Hey everyone!! it has certainly been a while. Life happened…filled with its daily bumps of ups and downs, joy and sadness and everything in-between. Hopefully, this is me being back to what i love doing….writing/speaking my mind 🙂

As i was discussing with a friend yesterday, i had an epiphany..I felt like i have been too hard on myself all the while and this is because i have not been too happy about not being where i am supposed to be (professionally..and maybe personally as well). However, this is where the “conundrum” comes in because if i am not hard on my myself, i am afraid i become complacent and if i am hard on myself, i lose focus of my blessings.

To recap on what has been going on since i stopped writing, 2014 was not a good year for me. I had to make the hardest decision to move to another city (California) and if anyone has had to move without any assurance of what’s to come/no money, they know how difficult it is. I would certainly not go into details, but let’s just say things got difficult and i ended up not going for my graduation (i graduated with a Master’s degree in Economics) and it didn’t feel right…and till today, i kinda don’t really look at graduation photos because it reminds me of  what i missed, which is celebrating i came this far…
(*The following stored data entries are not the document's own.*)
/-- The word of a word instruction; none for a compact form or a step that has no encoding. -/
def encodeWord : Instr → Option (BitVec 32)
  | .add i d a b => some (wWR 1 (mdI i) 0 d a b)
  | .sub i d a b => some (wWR 1 (mdI i) 1 d a b)
  | .and d a b => some (wWR 1 0 2 d a b)
  | .or d a b => some (wWR 1 0 3 d a b)
  | .xor d a b => some (wWR 1 0 4 d a b)
  | .andn d a b => some (wWR 1 0 5 d a b)
  | .sll i d a b => some (wWR 1 (mdI i) 6 d a b)
  | .srl i d a b => some (wWR 1 (mdI i) 7 d a b)
  | .sra i d a b => some (wWR 1 (mdI i) 8 d a b)
  | .adds i d a b => some (wWR 1 (mdI i) 9 d a b)
  | .subs i d a b => some (wWR 1 (mdI i) 10 d a b)
  | .mul i d a b => some (wWR 2 (mdI i) 0 d a b)
  | .mulh d a b => some (wWR 2 0 1 d a b)
  | .mulhu d a b => some (wWR 2 0 2 d a b)
  | .div i d a b => some (wWR 2 (mdI i) 3 d a b)
  | .divu i d a b => some (wWR 2 (mdI i) 4 d a b)
  | .rem i d a b => some (wWR 2 (mdI i) 5 d a b)
  | .remu i d a b => some (wWR 2 (mdI i) 6 d a b)
  | .addi d a imm => some (wWIs 0 d a imm)
  | .andi d a imm => some (wWIs 1 d a imm)
  | .ori d a imm => some (wWIs 2 d a imm)
  | .xori d a imm => some (wWIs 3 d a imm)
  | .slli d a sh => some (wWIs 4 d a (0#6 ++ sh))
  | .srli d a sh => some (wWIs 5 d a (0#6 ++ sh))
  | .srai d a sh => some (wWIs 6 d a (0#6 ++ sh))
  | .addiI32 d a imm => some (wWIs 7 d a imm)
  | .lui d imm => some (imm ++ 0#1 ++ d ++ 4#6 ++ 1#1)
  | .apc d imm => some (imm ++ 1#1 ++ d ++ 4#6 ++ 1#1)
  | .clz d a => some (wWR 5 0 0 d a 0)
  | .ctz d a => some (wWR 5 0 1 d a 0)
  | .cpop d a => some (wWR 5 0 2 d a 0)
  | .min d a b => some (wWR 5 0 3 d a b)
  | .max d a b => some (wWR 5 0 4 d a b)
  | .minu d a b => some (wWR 5 0 5 d a b)
  | .maxu d a b => some (wWR 5 0 6 d a b)
  | .sextb d a => some (wWR 5 0 7 d a 0)
  | .sexth d a => some (wWR 5 0 8 d a 0)
  | .sextw d a => some (wWR 5 0 9 d a 0)
  | .zextw d a => some (wWR 5 0 10 d a 0)
  | .slt d a b => some (wWR 6 0 0 d a b)
  | .sltu d a b => some (wWR 6 0 1 d a b)
  | .seq d a b => some (wWR 6 0 2 d a b)
  | .sne d a b => some (wWR 6 0 3 d a b)
  | .csel d c a b => some (wWR 6 c 4 d a b)
  | .beq a b off => some (wWB 0x28 0 a b off)
  | .bne a b off => some (wWB 0x28 1 a b off)
  | .blt a b off => some (wWB 0x28 2 a b off)
  | .bge a b off => some (wWB 0x28 3 a b off)
  | .bltu a b off => some (wWB 0x28 4 a b off)
  | .bgeu a b off => some (wWB 0x28 5 a b off)
  | .jmp off => some (off ++ 0#3 ++ 0x29#6 ++ 1#1)
  | .call off => some (off ++ 1#3 ++ 0x29#6 ++ 1#1)
  | .jr a off => some (wWB 0x2A 0 a 0 off)
  | .callr a off => some (wWB 0x2A 1 a 0 off)
  | .ret => some (wWB 0x2A 2 0 0 0)
  | .relc => some (wWB 0x2B 0 0 0 0)
  | .tjoin => some (wWB 0x2B 1 0 0 0)
  | .loopb lc off => some (wWB 0x2C 0 (0#3 ++ lc) 0 off)
  | .loopi lc b off => some (wWB 0x2C 1 (0#3 ++ lc) b off)
  | .fork off => some (wWB 0x2D 0 0 0 off)
  | .join m off => some (wWB 0x2D 1 0 (0#1 ++ m) off)
  | .mark => some (wWS 0x30 0 0 0 0)
  | .fence k sc => some (wWS 0x30 1 0 0 (0#4 ++ k.bits ++ sc.bits))
  | .cset m => some (wWS 0x31 0 0 0 (0#2 ++ m))
  | .csetClr m => some (wWS 0x31 0 0 0 (1#2 ++ m))
  | .cwait m => some (wWS 0x31 1 0 0 (0#2 ++ m))
  | .halt => some (wWS 0x31 2 0 0 0)
  | .trap code => some (wWS 0x31 3 0 0 code)
  | .eret => some (wWS 0x31 4 0 0 0)
  | .waitt a => some (wWS 0x31 5 0 a 0)
  | .yield => some (wWS 0x31 6 0 0 0)
  | .ld sz post off base t => some (wWM 0x08 0 (amBits post) (0#1 ++ sz) off base (0#1 ++ t))
  | .ldUnsigned sz post off base t => some (wWM 0x08 1 (amBits post) (0#1 ++ sz) off base (0#1 ++ t))
  | .st sz post off base t => some (wWM 0x09 0 (amBits post) (0#1 ++ sz) off base (0#1 ++ t))
  | .ldv sz post off base t => some (wWM 0x0A 0 (amBits post) sz off base t)
  | .stv sz post off base t => some (wWM 0x0A 1 (amBits post) sz off base t)
  | .ldvXw post off base t => some (wWM 0x0A 2 (amBits post) 0 off base t)
  | .ldq post off base q => some (wWM 0x0B 0 (amBits post) 7 off base (0#4 ++ q))
  | .pref off base => some (wWM 0x0B 1 0 7 off base 0)
  | .ldvSI dbl x base t => some (wWM 0x0C 0 (amSI x) (1#2 ++ b1 dbl) (offSI x) base t)
  | .stvSI dbl x base t => some (wWM 0x0C 1 (amSI x) (1#2 ++ b1 dbl) (offSI x) base t)
  | .amo op dbl o sc d v base => some (wWMa 0x0D sc o (b1 dbl ++ op.bits) d v base)
  | .cas dbl o sc d v base => some (wWMa 0x0E sc o (b1 dbl ++ 0#3) d v base)
  | .swap dbl o sc d v base => some (wWMa 0x0E sc o (b1 dbl ++ 1#3) d v base)
  | .gacq g d => some (wGrp 0 g d)
  | .gseq d g => some (wGrp 1 g d)
  | .stg sz rel l g ofs v => some (wStg sz rel l g ofs v)
  | .vadd ty pm q d x y => some (wWV 0x10 ty.bits pm q d x y)
  | .vsub ty pm q d x y => some (wWV 0x11 ty.bits pm q d x y)
  | .vmul ty pm q d x y => some (wWV 0x12 ty.bits pm q d x y)
  | .vfma ty pm q d x y => some (wWV 0x13 ty.bits pm q d x y)
  | .vmin ty pm q d x y => some (wWV 0x14 ty.bits pm q d x y)
  | .vmax ty pm q d x y => some (wWV 0x15 ty.bits pm q d x y)
  | .vsll ty pm q d x y => some (wWV 0x16 ty.bits pm q d x y)
  | .vsrl ty pm q d x y => some (wWV 0x17 ty.bits pm q d x y)
  | .vsra ty pm q d x y => some (wWV 0x18 ty.bits pm q d x y)
  | .vand pm q d x y => some (wWV 0x19 0 pm q d x y)
  | .vor pm q d x y => some (wWV 0x19 1 pm q d x y)
  | .vxor pm q d x y => some (wWV 0x19 2 pm q d x y)
  | .vandn pm q d x y => some (wWV 0x19 3 pm q d x y)
  | .vnot pm q d x => some (wWV 0x19 4 pm q d x 0)
  | .vcmp cc ty pd x y => some (wWVx 0x1A ty.bits cc.bits (0#2 ++ pd) x y)
  | .vsel pm d x y => some (wWVx 0x1A 0 (1#1 ++ pm) d x y)
  | .vmv d x => some (wWVx 0x1B 0 0 d x 0)
  | .vperm ty d x y => some (wWVx 0x1B ty.bits 1 d x y)
  | .vslideup ty d x y => some (wWVx 0x1B ty.bits 2 d x (0#1 ++ y))
  | .vslidedn ty d x y => some (wWVx 0x1B ty.bits 3 d x (0#1 ++ y))
  | .vbcast ty d y => some (wWVx 0x1B ty.bits 4 d 0 (0#1 ++ y))
  | .vext ty d x k => some (wWVx 0x1B ty.bits 5 (k.extractLsb' 6 1 ++ d) x (k.extractLsb' 0 6))
  | .vcvt ty dirFrom auto rm tab code d x =>
    some (wWVx 0x1C ty.bits (b1 dirFrom ++ b1 auto ++ rm.bits) d x (0#1 ++ b1 tab ++ code))
  | .vdiv ty l x y => some (wWVx 0x1D ty.bits 0 (0#4 ++ l) x y)
  | .vsqrt ty l x => some (wWVx 0x1D ty.bits 1 (0#4 ++ l) x 0)
  | .vrcp ty l x => some (wWVx 0x1D ty.bits 2 (0#4 ++ l) x 0)
  | .vrsqrt ty l x => some (wWVx 0x1D ty.bits 3 (0#4 ++ l) x 0)
  | .vexp2 ty l x => some (wWVx 0x1D ty.bits 4 (0#4 ++ l) x 0)
  | .vlog2 ty l x => some (wWVx 0x1D ty.bits 5 (0#4 ++ l) x 0)
  | .vredsum ty l x => some (wWVx 0x1D ty.bits 6 (0#4 ++ l) x 0)
  | .vredmax ty l x => some (wWVx 0x1D ty.bits 7 (0#4 ++ l) x 0)
  | .vredmin ty l x => some (wWVx 0x1D ty.bits 8 (0#4 ++ l) x 0)
  | .movlVector d l => some (wWVx 0x1D 0 15 d (0#4 ++ l) 0)
  | .movlScalar d l => some (wWVx 0x1D 3 15 (0#1 ++ d) (0#4 ++ l) 0)
  | .pand d x y => some (wWVx 0x1E 0 0 (0#2 ++ d) (0#2 ++ x) (0#2 ++ y))
  | .por d x y => some (wWVx 0x1E 0 1 (0#2 ++ d) (0#2 ++ x) (0#2 ++ y))
  | .pxor d x y => some (wWVx 0x1E 0 2 (0#2 ++ d) (0#2 ++ x) (0#2 ++ y))
  | .pandn d x y => some (wWVx 0x1E 0 3 (0#2 ++ d) (0#2 ++ x) (0#2 ++ y))
  | .pnot d x => some (wWVx 0x1E 0 4 (0#2 ++ d) (0#2 ++ x) 0)
  | .pfirst ty d y => some (wWVx 0x1E ty.bits 5 (0#2 ++ d) 0 (0#1 ++ y))
  | .pcnt d x => some (wWVx 0x1E 0 6 (0#1 ++ d) (0#2 ++ x) 0)
  | .twr ty p t row x => some (wWVx 0x1F ty.bits (0#2 ++ p) (0#5 ++ t) x (0#1 ++ row))
  | .trd ty p d t col => some (wWVx 0x1F ty.bits (1#2 ++ p) d (0#5 ++ t) (0#1 ++ col))
  | .vcmpr48 ty d m x => some (wWVx 0x1F ty.bits 8 d x m)
  | .vcmpr48Lc n d m x => some (wWVx 0x1F (0#1 ++ n) 9 d x m)
  | .mma fo z ts a b c => some (wWE 0x20 (0#3 ++ b1 z ++ b1 fo) 0 ts a b c)
  | .mmas fo z ts a b c => some (wWE 0x20 (0#3 ++ b1 z ++ b1 fo) 1 ts a b c)
  | .mzero ts => some (wWE 0x21 0 0 ts 0 0 0)
  | .mcvt rm auto a ts => some (wWE 0x21 (0#2 ++ b1 auto ++ rm.bits) 1 ts a 0 0)
  | .mldacc ts a => some (wWE 0x21 0 2 ts a 0 0)
  | .mstacc a ts => some (wWE 0x21 0 3 ts a 0 0)
  | .mstat l ts => some (wWE 0x21 0 4 ts 0 0 (0#3 ++ l))
  | .cpy a => some (wWE 0x22 0 0 0 a 0 0)
  | .cpyx a => some (wWE 0x22 0 1 0 a 0 0)
  | .gth a => some (wWE 0x23 0 0 0 a 0 0)
  | .sct a => some (wWE 0x23 0 1 0 a 0 0)
  | .semsig q sem n => some (wWEs 0 q.bits sem n)
  | .semwait q sem n => some (wWEs 1 q.bits sem n)
  | .semset sem n => some (wWEs 2 0 sem n)
  | .qfence me ce cs => some (wWE 0x25 (0#2 ++ b1 cs ++ b1 ce ++ b1 me) 0 0 0 0 0)
  | .coll a => some (wWE 0x25 0 1 0 a 0 0)
  | .bar l => some (wWS 0x32 0 0 0 (0#7 ++ l.bits))
  | .qplan d a => some (wWS 0x33 0 d a 0)
  | .qrun d a => some (wWS 0x33 1 d a 0)
  | .qhint d a => some (wWS 0x33 2 d a 0)
  | .qpin d => some (wWS 0x33 3 d 0 0)
  | .qunpin d => some (wWS 0x33 4 d 0 0)
  | .qdrop d => some (wWS 0x33 5 d 0 0)
  | .qstat d a => some (wWS 0x33 6 d a 0)
  | .statr d a => some (wWS 0x34 0 d a 0)
  | .statw a d m => some (wWS 0x34 1 d a m)
  | .fmtld a => some (wWS 0x34 2 0 a 0)
  | .csrr d n => some (wWS 0x35 0 d 0 n)
  | .csrw n a => some (wWS 0x35 1 0 a n)
  | .csrs n a => some (wWS 0x35 2 0 a n)
  | .csrc n a => some (wWS 0x35 3 0 a n)
  | .psave ov os => some (wWS 0x36 0 0 0 (0#5 ++ b1 os ++ ov))
  | .prest => some (wWS 0x36 1 0 0 0)
  | .rdtime d => some (wWS 0x36 2 d 0 0)
  | _ => none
Cut to Jan 2015, i got a job. It was the start of a new / good year for me, at least, i  have some income, without having to rely on anybody..My contract is to end very soon and the realization has hit me once again, that i may be back to year 2014, if i am i not careful (there are other things involved, which i cannot say) but i guess all i can do is to keep working hard, fighting and praying.

I was telling a friend the other day that i know i am progressing but it is at a very, very , very slow pace, which can be infuriating at times. At least i can say, i am at a better place than where i was last year, which is good right?!!

I just thought to keep you updated of what has been going on and why i have not been focused on my blog..i hope i have your forgiveness 🙂

its tough but i know we will all get to where we want to be!!